Design and construction
- Architects: Branson V. Gamber and Robert O. Derrick
- Theodore Levin United States Courthouse
- U.S. National Register of Historic Places
- U.S. Historic district – Contributing property
- Coordinates: 42°19′49″N 83°2′58.5″W﻿ / ﻿42.33028°N 83.049583°W
- Part of: Detroit Financial District (ID09001067)
- NRHP reference No.: 100002381

Significant dates
- Added to NRHP: April 27, 2018
- Designated CP: December 14, 2009

= Theodore Levin United States Courthouse =

The Theodore Levin United States Courthouse (also known as the Detroit Federal Building) is a large high-rise courthouse and office building located at 231 West Lafayette Boulevard in downtown Detroit, Michigan. The structure occupies an entire block, girdled by Shelby Street (east), Washington Boulevard (west), West Fort Street (south), and West Lafayette Boulevard (north). It is the seat of the United States District Court for the Eastern District of Michigan. The building is named after the late Theodore Levin, a lawyer and United States district judge of the Eastern District, who served as Chief Judge from 1959 through 1967.

Construction began in 1932 and finished in 1934. It stands at 10 stories in height, with its top floor at 50 metres (150 feet) from the first floor entrance, with the roof being 56.1 metres, or 184 ft in height from the top of the roof to the streets below. The building was designed in the Art Deco and art moderne styles of architecture, incorporating granite and limestone into the structure. The main façade is limestone, above a polished black stone.

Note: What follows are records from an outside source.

/-! ### setOvertaken, dropOvertaken -/
@[simp] theorem State.setOvertaken_pending (l : List (TimerIx × Chan)) : (s.setOvertaken l).pending = s.pending := rfl
@[simp] theorem State.setOvertaken_est (l : List (TimerIx × Chan)) : (s.setOvertaken l).est = s.est := rfl
@[simp] theorem State.setOvertaken_mail (l : List (TimerIx × Chan)) : (s.setOvertaken l).mail = s.mail := rfl
@[simp] theorem State.setOvertaken_level (l : List (TimerIx × Chan)) : (s.setOvertaken l).level = s.level := rfl
@[simp] theorem State.setOvertaken_sag (l : List (TimerIx × Chan)) : (s.setOvertaken l).sag = s.sag := rfl
@[simp] theorem State.setOvertaken_chans (l : List (TimerIx × Chan)) : (s.setOvertaken l).chans = s.chans := rfl
@[simp] theorem State.setOvertaken_planner (l : List (TimerIx × Chan)) : (s.setOvertaken l).planner = s.planner := rfl
@[simp] theorem State.setOvertaken_slot (l : List (TimerIx × Chan)) : (s.setOvertaken l).slot = s.slot := rfl
@[simp] theorem State.setOvertaken_standby (l : List (TimerIx × Chan)) : (s.setOvertaken l).standby = s.standby := rfl
@[simp] theorem State.setOvertaken_idle (l : List (TimerIx × Chan)) : (s.setOvertaken l).idle = s.idle := rfl
@[simp] theorem State.setOvertaken_aux (l : List (TimerIx × Chan)) : (s.setOvertaken l).aux = s.aux := rfl
@[simp] theorem State.setOvertaken_disc (l : List (TimerIx × Chan)) : (s.setOvertaken l).disc = s.disc := rfl
@[simp] theorem State.setOvertaken_link (l : List (TimerIx × Chan)) : (s.setOvertaken l).link = s.link := rfl
@[simp] theorem State.setOvertaken_ring (l : List (TimerIx × Chan)) : (s.setOvertaken l).ring = s.ring := rfl
@[simp] theorem State.setOvertaken_plan (l : List (TimerIx × Chan)) : (s.setOvertaken l).plan = s.plan := rfl
@[simp] theorem State.setOvertaken_store (l : List (TimerIx × Chan)) : (s.setOvertaken l).store = s.store := rfl
@[simp] theorem State.setOvertaken_sys (l : List (TimerIx × Chan)) : (s.setOvertaken l).sys = s.sys := rfl
@[simp] theorem State.setOvertaken_overtaken (l : List (TimerIx × Chan)) : (s.setOvertaken l).overtaken = l := rfl
@[simp] theorem State.dropOvertaken_pending (n : TimerIx) : (s.dropOvertaken n).pending = s.pending := rfl
@[simp] theorem State.dropOvertaken_est (n : TimerIx) : (s.dropOvertaken n).est = s.est := rfl
@[simp] theorem State.dropOvertaken_mail (n : TimerIx) : (s.dropOvertaken n).mail = s.mail := rfl
@[simp] theorem State.dropOvertaken_level (n : TimerIx) : (s.dropOvertaken n).level = s.level := rfl
@[simp] theorem State.dropOvertaken_sag (n : TimerIx) : (s.dropOvertaken n).sag = s.sag := rfl
@[simp] theorem State.dropOvertaken_chans (n : TimerIx) : (s.dropOvertaken n).chans = s.chans := rfl
@[simp] theorem State.dropOvertaken_planner (n : TimerIx) : (s.dropOvertaken n).planner = s.planner := rfl
@[simp] theorem State.dropOvertaken_slot (n : TimerIx) : (s.dropOvertaken n).slot = s.slot := rfl
@[simp] theorem State.dropOvertaken_standby (n : TimerIx) : (s.dropOvertaken n).standby = s.standby := rfl
@[simp] theorem State.dropOvertaken_idle (n : TimerIx) : (s.dropOvertaken n).idle = s.idle := rfl
@[simp] theorem State.dropOvertaken_aux (n : TimerIx) : (s.dropOvertaken n).aux = s.aux := rfl
@[simp] theorem State.dropOvertaken_disc (n : TimerIx) : (s.dropOvertaken n).disc = s.disc := rfl
@[simp] theorem State.dropOvertaken_link (n : TimerIx) : (s.dropOvertaken n).link = s.link := rfl
@[simp] theorem State.dropOvertaken_ring (n : TimerIx) : (s.dropOvertaken n).ring = s.ring := rfl
@[simp] theorem State.dropOvertaken_plan (n : TimerIx) : (s.dropOvertaken n).plan = s.plan := rfl
@[simp] theorem State.dropOvertaken_store (n : TimerIx) : (s.dropOvertaken n).store = s.store := rfl
@[simp] theorem State.dropOvertaken_sys (n : TimerIx) : (s.dropOvertaken n).sys = s.sys := rfl
@[simp] theorem State.dropOvertaken_overtaken (n : TimerIx) :
    (s.dropOvertaken n).overtaken = s.overtaken.filter fun x => x.1 ≠ n := rfl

Inside the building, there is an open-center court above the second floor. The building contains relief sculptures of eagles and emblems above the entrance, which symbolize the building's governmental function (as a courthouse).

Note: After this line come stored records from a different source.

-- ==== Sys2Proof/Tests/Slice0.lean ====
section
/-!
SUPPORT. Tests: the ill-formed terms that WellFormed refuses, the manual's worked examples, and for every statement with
hypotheses a state and operands that meet them, clause by clause (`test_meets_…`). Expected results are the manual's.
-/

namespace Sys2Proof.Tests

open Sys2Proof.Machine

/-! ### States and operands of the tests -/

/-- A record in use, of rank 2 and demand 300 cA. -/
def used : ChannelRec := { factoryChannel with active := true, rank := 2, demand := 300 }

/-- A part in RUN under the factory plan with every channel in use, the link IDLE, an idle timer and two inputs set up. -/
def ready : State :=
  { State.reset with
    est := { State.reset.est with startSyncDue := false }
    level := { State.reset.level with firstTaken := true }
    disc := { State.reset.disc with device := .run, pulse := none }
    link := ⟨.idle, [], none, .none⟩
    ring := ⟨[], false⟩
    idle := State.reset.idle.set 0 ⟨.running, 5⟩
    plan :=
      { State.reset.plan with
        channels := Vector.replicate 16 used
        timers := State.reset.plan.timers.set 0 ⟨true, 0xFFFF, 0x3F, 60⟩
        aux := #v[⟨.activity, .both⟩, ⟨.wake, .rise⟩, ⟨.wake, .fall⟩, ⟨.none, .rise⟩] } }

/-- A channel in a state, all else as after POWER_ON. -/
def inState (x : ChState) : Channel := { Channel.initial with state := x }

/-- `ready` with channel 3 as given. -/
def withChan (ch : Channel) : State := ready.setChan 3 ch

/-- `ready` with another record for channel 3, and its state. -/
def withRec (r : ChannelRec) (ch : Channel) : State :=
  { (withChan ch) with plan := { ready.plan with channels := ready.plan.channels.set 3 r } }

/-- `ready` with another Disconnect Unit. -/
def withDisc (d : Disconnect) : State := { ready with disc := d }

/-- `ready` isolated for low voltage. -/
def cut : Disconnect := { ready.disc with device := .isolated, reason := .lowVoltage, lastPulse := .openRelay }

/-- `ready` with one published update waiting and the level's state as given. -/
def withUpdate (u : ReserveUpdate) (l : LevelCtl) : State :=
  { ready with mail := ⟨[u], [u], [u.vb]⟩, level := l }

/-- `ready` with another Sag Monitor and one raw voltage waiting. -/
def withSag (g : SagMon) (vb : Nat) : State := { ready with sag := g, mail := ⟨[], [], [vb]⟩ }

/-- The Sag Monitor in a sag state. -/
def sagIn (x : SagState) (high pend : Bool) : SagMon :=
  { SagMon.initial with
    high := high, state := x, releasePending := pend
    tolerance := if x = .sagging ∨ x = .sagShedding then some ⟨2000, 1⟩ else none
    recovery := if x = .recovering then some ⟨30000, 1⟩ else none }

/-- A user's panel, and the installer's with SERVICE asserted. -/
def user : Peer := ⟨0, 7, false⟩

/-- The installer's panel. -/
def installer : Peer := ⟨7, 255, true⟩

/-! ### WellFormed refuses -/

theorem test_refuses_battery_voltage : Instr.wf (.batterySample 40001 0) = false := by decide

theorem test_refuses_battery_current : Instr.wf (.restSync 12000 (-30001)) = false := by decide

theorem test_refuses_valid_temperature : Instr.wf (.temperatureSample 86 true) = false := by decide

theorem test_refuses_channel_sample : Instr.wf (.channelSample 0 2501) = false := by decide

theorem test_refuses_long_body : Instr.wf (.status user (List.replicate 57 0)) = false := by decide

theorem test_refuses_long_switch : Instr.wf (.switchOn user 0 0 (List.replicate 55 0)) = false := by decide

theorem test_refuses_known_type : Instr.wf (.unknownTypeRequest user 0x10 []) = false := by decide

theorem test_refuses_frame_start : Instr.wf (.frameRejected [0xC2, 1, 0x40, 0, 1, 0, 0, 0]) = false := by decide

theorem test_refuses_frame_length : Instr.wf (.frameRejected [0xC3, 1, 0x40, 0, 1, 1, 0, 0]) = false := by decide

/-! ### The manual's worked examples -/

/-- R8: at −5 °C with k 8 the derate is 800. -/
theorem test_derate : derate 8 (-5) = 800 ∧ derate 20 (-40) = 500 ∧ derate 5 20 = 1000 := by decide

/-- R12: the table of compensated voltages. -/
theorem test_compensated :
    compensated { factoryBattery .v12 .lead with rInt := 25 } 12900 (-837) = 13109
      ∧ compensated { factoryBattery .v12 .lead with rInt := 25 } 12900 837 = 12691
      ∧ compensated { factoryBattery .v12 .lead with rInt := 200 } 100 30000 = 0 := by decide

/-- R13: OCV(13333) = 832 and OCV(12999) = 99 on the factory lithium table. -/
theorem test_ocv_lookup :
    ocvLookup (factoryOcv .v12 .lithium) 13333 = 832 ∧ ocvLookup (factoryOcv .v12 .lithium) 12999 = 99 := by decide

/-- R20: a requested reserve of 650 at Q_use 288,000,000 makes Q 187,200,000. -/
theorem test_manual_sync :
    (State.manualSync { ready with est := { ready.est with qUse := 288000000 } } 650).est.q = 187200000 := by decide

/-- R31: R 520 and V_c 12650 on the factory lithium table demand level 5, by voltage. -/
theorem test_demanded_depth :
    (factoryLevels .v12 .lithium).deepOf ⟨520, 12650, 12650, 0⟩ = 5
      ∧ (factoryLevels .v12 .lithium).deepByReserve ⟨520, 12650, 12650, 0⟩ = false := by decide

/-- R165 (09 section 9.2): the check bytes of the example frame. -/
theorem test_frame_check : frameOf 1 0x40 7 1 [] = [0xC3, 1, 0x40, 7, 1, 0, 0x63, 0x60] := by decide +kernel

/-- R168: that frame reads as a STATUS request of panel 0 with tag 7. -/
theorem test_frame_parses :
    (parseFrame [0xC3, 1, 0x40, 7, 1, 0, 0x63, 0x60]).any (fun f => f.checkPasses && f.src = 0x40 && f.ty = 1) := by decide +kernel

/-- R184: a push into a full ring drops the head and sets the lost flag. -/
theorem test_full_ring :
    Ring.push ⟨List.replicate 32 ⟨.reset, 0, none, 1, 1⟩, false⟩ ⟨.saved, 9, none, 0, 0⟩
      = ⟨List.replicate 31 ⟨.reset, 0, none, 1, 1⟩ ++ [⟨.saved, 9, none, 0, 0⟩], true⟩ := by decide

/-- R96: a forced entry first, then the higher rank, then the earlier entry, then the lower number. -/
theorem test_list_order :
    (sortEntries (fun c => if c = 9 then 5 else 2)
      [⟨4, .shed, false, false, 7⟩, ⟨2, .shed, false, false, 7⟩, ⟨9, .shed, false, false, 8⟩, ⟨1, .sag, true, false, 9⟩]).map
        (·.channel) = [1, 9, 2, 4] := by decide

/-- R178: the cause code, and R171: the summary 0x0B of level 3 in RUN with no notice. -/
theorem test_summary : State.summary { ready with level := { ready.level with current := 3 } } = 0x0B := by decide

/-- R133, R190: the generation after 65534 is 0. -/
theorem test_generation : nextGeneration 65534 = 0 := by decide

/-- R132: the reply to a SWITCH ON that is admitted at once is built before that: QUEUED, no new notice, position 1. -/
theorem test_switch_on_reply_is_built_first :
    replyBody (switchOnChannel ready 3 false) = [1, 0x08, 1]
      ∧ (switchOnChannel ready 3 false).state.slot.holder = some 3
      ∧ (switchOnChannel ready 3 false).state.ring.notices ≠ [] := by decide +kernel

/-- R47: a battery sample in ISOLATED hands the comparator nothing, and an isolation drops what it has not taken. -/
theorem test_isolation_hides_samples :
    ((withDisc cut).takeBatterySample 11000 0).mail.sag = []
      ∧ (ready.takeBatterySample 11000 0).mail.sag = [11000]
      ∧ (State.isolateBlocks { ready with mail := ⟨[], [], [11000]⟩ }).mail.sag = [] := by decide +kernel

/-- R194: the label is not among the rules of an image. -/
theorem test_stored_label_is_not_judged :
    validRecord { used with label := List.replicate 13 65 } = true
      ∧ validChannel { used with label := List.replicate 13 65 } = false := by decide

/-- R144, R198: a millisecond that ends a second moves uptime and the running idle count by one. -/
theorem test_second :
    (State.tick { ready with sys := { ready.sys with msec := 999 } }).sys.uptime = 1
      ∧ (State.tick { ready with sys := { ready.sys with msec := 999 } }).idle[0].count = 4 := by decide

/-! ### States that meet the hypotheses of the statements: the machine -/

theorem test_meets_StepRunsTheFrontCommand :
    (ready.withPending [.reserveUpdate, .gapTimerExpiry]).pending = .reserveUpdate :: [.gapTimerExpiry] := rfl

theorem test_meets_EmptyQueue :
    ready.UptimeOk ∧ ready.pending = [] ∧ State.UptimeOk { ready with sys := { ready.sys with msec := 999, uptime := uptimeMax } } := by
  decide

theorem test_meets_CommandsLeaveTheQueue :
    exec .gapTimerExpiry State.reset = .next { State.reset with link := ⟨.idle, [], none, .none⟩ } := rfl

/-- Every invariant holds of a part in RUN with a channel ON, and its step answers a next state. -/
theorem test_meets_invariants :
    (withChan (inState .on)).PlanOk ∧ (withChan (inState .on)).EstimatorOk ∧ (withChan (inState .on)).RingOk
      ∧ (withChan (inState .on)).LinkOk ∧ (withChan (inState .on)).SagOk ∧ (withChan (inState .on)).LevelOk
      ∧ (withChan (inState .on)).IdleOk ∧ step (withChan (inState .on)) = .next (withChan (inState .on)).tick :=
  ⟨by decide, by decide, by decide, by decide, by decide, by decide, by decide, rfl⟩

/-- A receiver with the given bytes in its buffer. -/
def receiving (bytes : List Byte) : State := { ready with link := ⟨.receiving, bytes, some ⟨10, 9⟩, .none⟩ }

/-- R166: sixty-three bytes are the most a buffer holds, and only under a length byte of 56. -/
theorem test_link_ok_bounds :
    (receiving ([0xC3, 1, 0x40, 7, 1, 56] ++ List.replicate 57 0)).LinkOk
      ∧ ¬(receiving ([0xC3, 1, 0x40, 7, 1, 255] ++ List.replicate 57 0)).LinkOk
      ∧ ¬(receiving [0xC3, 1, 0x40, 7, 1, 0, 0, 0]).LinkOk := by decide

/-- R47: in ISOLATED no voltage waits for the comparator. -/
theorem test_sag_ok_isolated :
    (withDisc cut).SagOk ∧ ¬State.SagOk { withDisc cut with mail := ⟨[], [], [13000]⟩ } := by decide

theorem test_meets_coherent_invariants : (withChan (inState .on)).Coherent :=
  ⟨by decide, by decide, by decide, by decide, by decide⟩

The seventh floor contains the lavishly decorated, Romanesque style Chief Judge's Courtroom, one of the building's most notable features. At the request of Chief Judge Arthur Tuttle, the courtroom from the previous building (built in 1897) was disassembled and stored during construction, then reassembled in the new building.

==History==
Before the courthouse was constructed in 1932, the site was the former home of Fort Lernoult (later Fort Shelby) and the 1897 U.S. Post Office, Courthouse and Custom House. The old, original Detroit Customs House and Federal Court building was located on the northwest corner of Griswold and Larned Streets. It was a three-story Renaissance Revival style structure completed in 1861 for $162,000. The old Customs House was finally demolished in 1964, and the site is now a parking garage.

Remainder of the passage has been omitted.